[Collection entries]
-- ==== Sys2Proof/Machine/State.lean ====
section
/-! DEFINITION. The state of the core as plain data (10_state.md R20), the parameters it carries (R42), the reasons a step can stop, and the state after reset (R44). -/

namespace Sys2Proof.Machine

/-- `PHASE`, the sequencer's register (10_state.md R33). -/
inductive Phase where
  | idle
  | validate
  | decHdr
  | decPix
  | crop
  | mirror
  | rotate
  | resync
  | filter
  | encHdr
  | encPix
  | done
  | error
  deriving DecidableEq, Repr

/-- The four error kinds (60_exceptions.md R280, R282). -/
inductive ErrKind where
  | formatError
  | rangeError
  | ioError
  | validationError
  deriving DecidableEq, Repr

/-- The causes, what was violated (60_exceptions.md R283). -/
inductive Cause where
  | badSignature
  | badDibSize
  | badBitDepth
  | compressed
  | badDimensions
  | cropOffsetX
  | cropOffsetY
  | cropWidthNonpos
  | cropHeightNonpos
  | cropXExtent
  | cropYExtent
  | pixelateNeg
  | blurNeg
  | shortRead
  | seekFail
  | shortWrite
  | streamClosed
  | unknownToken
  | emptyList
  | truncatedCommand
  deriving DecidableEq, Repr

/-- The Header registers (10_state.md R21 to R28). `HDR.FHSIZE` is hardwired (R23) and has no storage. `width` and
`height` are `i32`, read with `toInt`. -/
structure Header where
  sig      : Half := 0
  fileSize : Word := 0
  dibSize  : Word := 0
  width    : Word := 0
  height   : Word := 0
  bpp      : Half := 0
  imgSize  : Word := 0
  deriving DecidableEq, Repr

/-- The Image (10_state.md R30, R31): pixel `(x, y)` is `pix[y·w + x]`, `y = 0` the top row. -/
structure Image where
  w   : Nat := 0
  h   : Nat := 0
  pix : List Pixel := []
  deriving DecidableEq, Repr

/-- The command memory `CMD` (10_state.md R40): word index and word, indexes strictly rising. An index that is not listed
holds no value (70 R322, "A model should give these no value rather than zero"), so no entry equals what an unlisted
index reads as. -/
abbrev Memory := List (Nat × Word)

/-- The canonical form of the command memory: indexes strictly rising. -/
abbrev Memory.wf (m : Memory) : Prop := m.Pairwise (fun a b => a.1 < b.1)

/-- One move of the schedule (log 8): what the host does next, or that it lets the core take a step
(44_pipeline.md R268; 70_reset_and_hazards.md R320, R327). -/
inductive HostMove where
  /-- The core takes one step. -/
  | tick
  /-- The host writes a word at a byte offset of the register block (10_state.md R36). -/
  | write (offset : Nat) (value : Word)
  /-- The host reads the word at a byte offset of the register block. -/
  | read (offset : Nat)
  /-- The external reset input (70 R320). -/
  | resetPin
  deriving DecidableEq, Repr

/-- Everything a step reads or writes. -/
structure State where
  /-- The Header registers. -/
  hdr      : Header
  /-- `IMG.W`, `IMG.H`, `PIX`. -/
  img      : Image
  /-- `PHASE`; `BUSY`, `DONE`, `ERR` are derived from it (10_state.md R35). -/
  phase    : Phase
  /-- `OPIDX` (10_state.md R33, R34). -/
  opIdx    : Nat
  /-- `ERRKIND` (60_exceptions.md R282). -/
  errKind  : BitVec 3
  /-- `ERRCAUSE` (60_exceptions.md R283). -/
  errCause : BitVec 8
  /-- `ERRINFO` (60_exceptions.md R284). -/
  errInfo  : Word
  /-- `IPOS` (10_state.md R38). -/
  ipos     : Nat
  /-- `OUT`; `OLEN` is its length (10_state.md R39). -/
  out      : List Byte
  /-- `CMD` (10_state.md R40). -/
  cmd      : Memory
  /-- `CMDLEN` (10_state.md R36, R40). -/
  cmdLen   : Word
  /-- `PIXADDR` (10_state.md R36). -/
  pixAddr  : Word
  /-- Parameter: the configuration (00_scope.md R11; 10_state.md R42; log 1). -/
  cfg      : Config
  /-- Parameter: the input bytes `IN`, `IN_LEN` of them (20_memory.md R62; log 1, log 2). -/
  inp      : List Byte
  /-- Model's own: the schedule, next move first (log 8). -/
  host     : List HostMove
  /-- Model's own: what the host's last register read returned (log 9). -/
  rdata    : Word
  /-- Model's own: how many reads have been answered with a free value (log 7). -/
  fresh    : Nat
  /-- Model's own: how many resets there have been since power-on (log 6). -/
  epoch    : Nat
  /-- Model's own: a collaborator call of this run has not returned (93 U33; log 5). -/
  stalled  : Bool
  deriving DecidableEq, Repr

/-- Faults: defects the spec says no rule produces. No state that meets `State.Inv` (Safety.lean) raises one. Each is
safe: the model stops where the hardware is never found (log 12). -/
inductive Fault where
  /-- A `PIX` access outside the buffer: raised by a command or by encodePixels when the buffer does not hold `W·H`
  pixels (20_memory.md R64, 93 U30: "`fault` of the model (a defect), never a hardware behaviour"). Safe. -/
  | pixOutOfRange
  /-- A negative `HDR.WIDTH` or `HDR.HEIGHT` used as a size, in decodePixels or the encoder (45_arithmetic.md R272: "No
  rule ever indexes, divides by or multiplies a negative number"). Safe. -/
  | negativeSize
  /-- A row of fewer than `3·width` bytes in decodePixels, possible only when `HDR.BPP ≠ 24` (10_state.md R29). Safe. -/
  | rowTooShort
  /-- A word that does not decode in an executing phase; "after `VALIDATE` has passed it cannot fail"
  (30_encoding.md R112). Safe. -/
  | undecodable
  deriving DecidableEq, Repr

/-- Refusals. -/
inductive Refusal where
  /-- An instruction without a meaning yet; no arm of exec uses it. Safe. -/
  | notModelled (mnemonic : String)
  /-- `Rotate` at an angle that is no quarter turn: "must refuse such an angle; it must not round it" (42_geometric.md
  R202, 93 U29). Raised by the shared rotate operation; no command carries such an angle (log 13). Safe. -/
  | angleNotQuarterTurn (angle : Int)
  deriving DecidableEq, Repr

/-- What a sequence of collaborator calls and checks comes to: it goes on with a value, or the step ends in the given
state (an error was raised, or the call never returned). -/
inductive Io (α : Type) where
  | ok (a : α) (s : State)
  | stop (s : State)
  deriving DecidableEq, Repr

/-- The state after power-on (10_state.md R44): every register at the listed value, no pixel, no output, no word of `CMD`
given a value. The parameters are the defaults of 00_scope.md R11 with no input attached (log 2); the model's own fields
are empty (log 5 to log 9). -/
def State.reset : State where
  hdr      := { sig := 0, fileSize := 0, dibSize := 0, width := 0, height := 0, bpp := 0, imgSize := 0 }
  img      := { w := 0, h := 0, pix := [] }
  phase    := .idle
  opIdx    := 0
  errKind  := 0
  errCause := 0
  errInfo  := 0
  ipos     := 0
  out      := []
  cmd      := []
  cmdLen   := 0
  pixAddr  := 0
  cfg      := {}
  inp      := []
  host     := []
  rdata    := 0
  fresh    := 0
  epoch    := 0
  stalled  := false

end Sys2Proof.Machine
end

Exercise details. Going through the records above, count the lines that hold the string "step" and give only the total.

Solution to this task. 5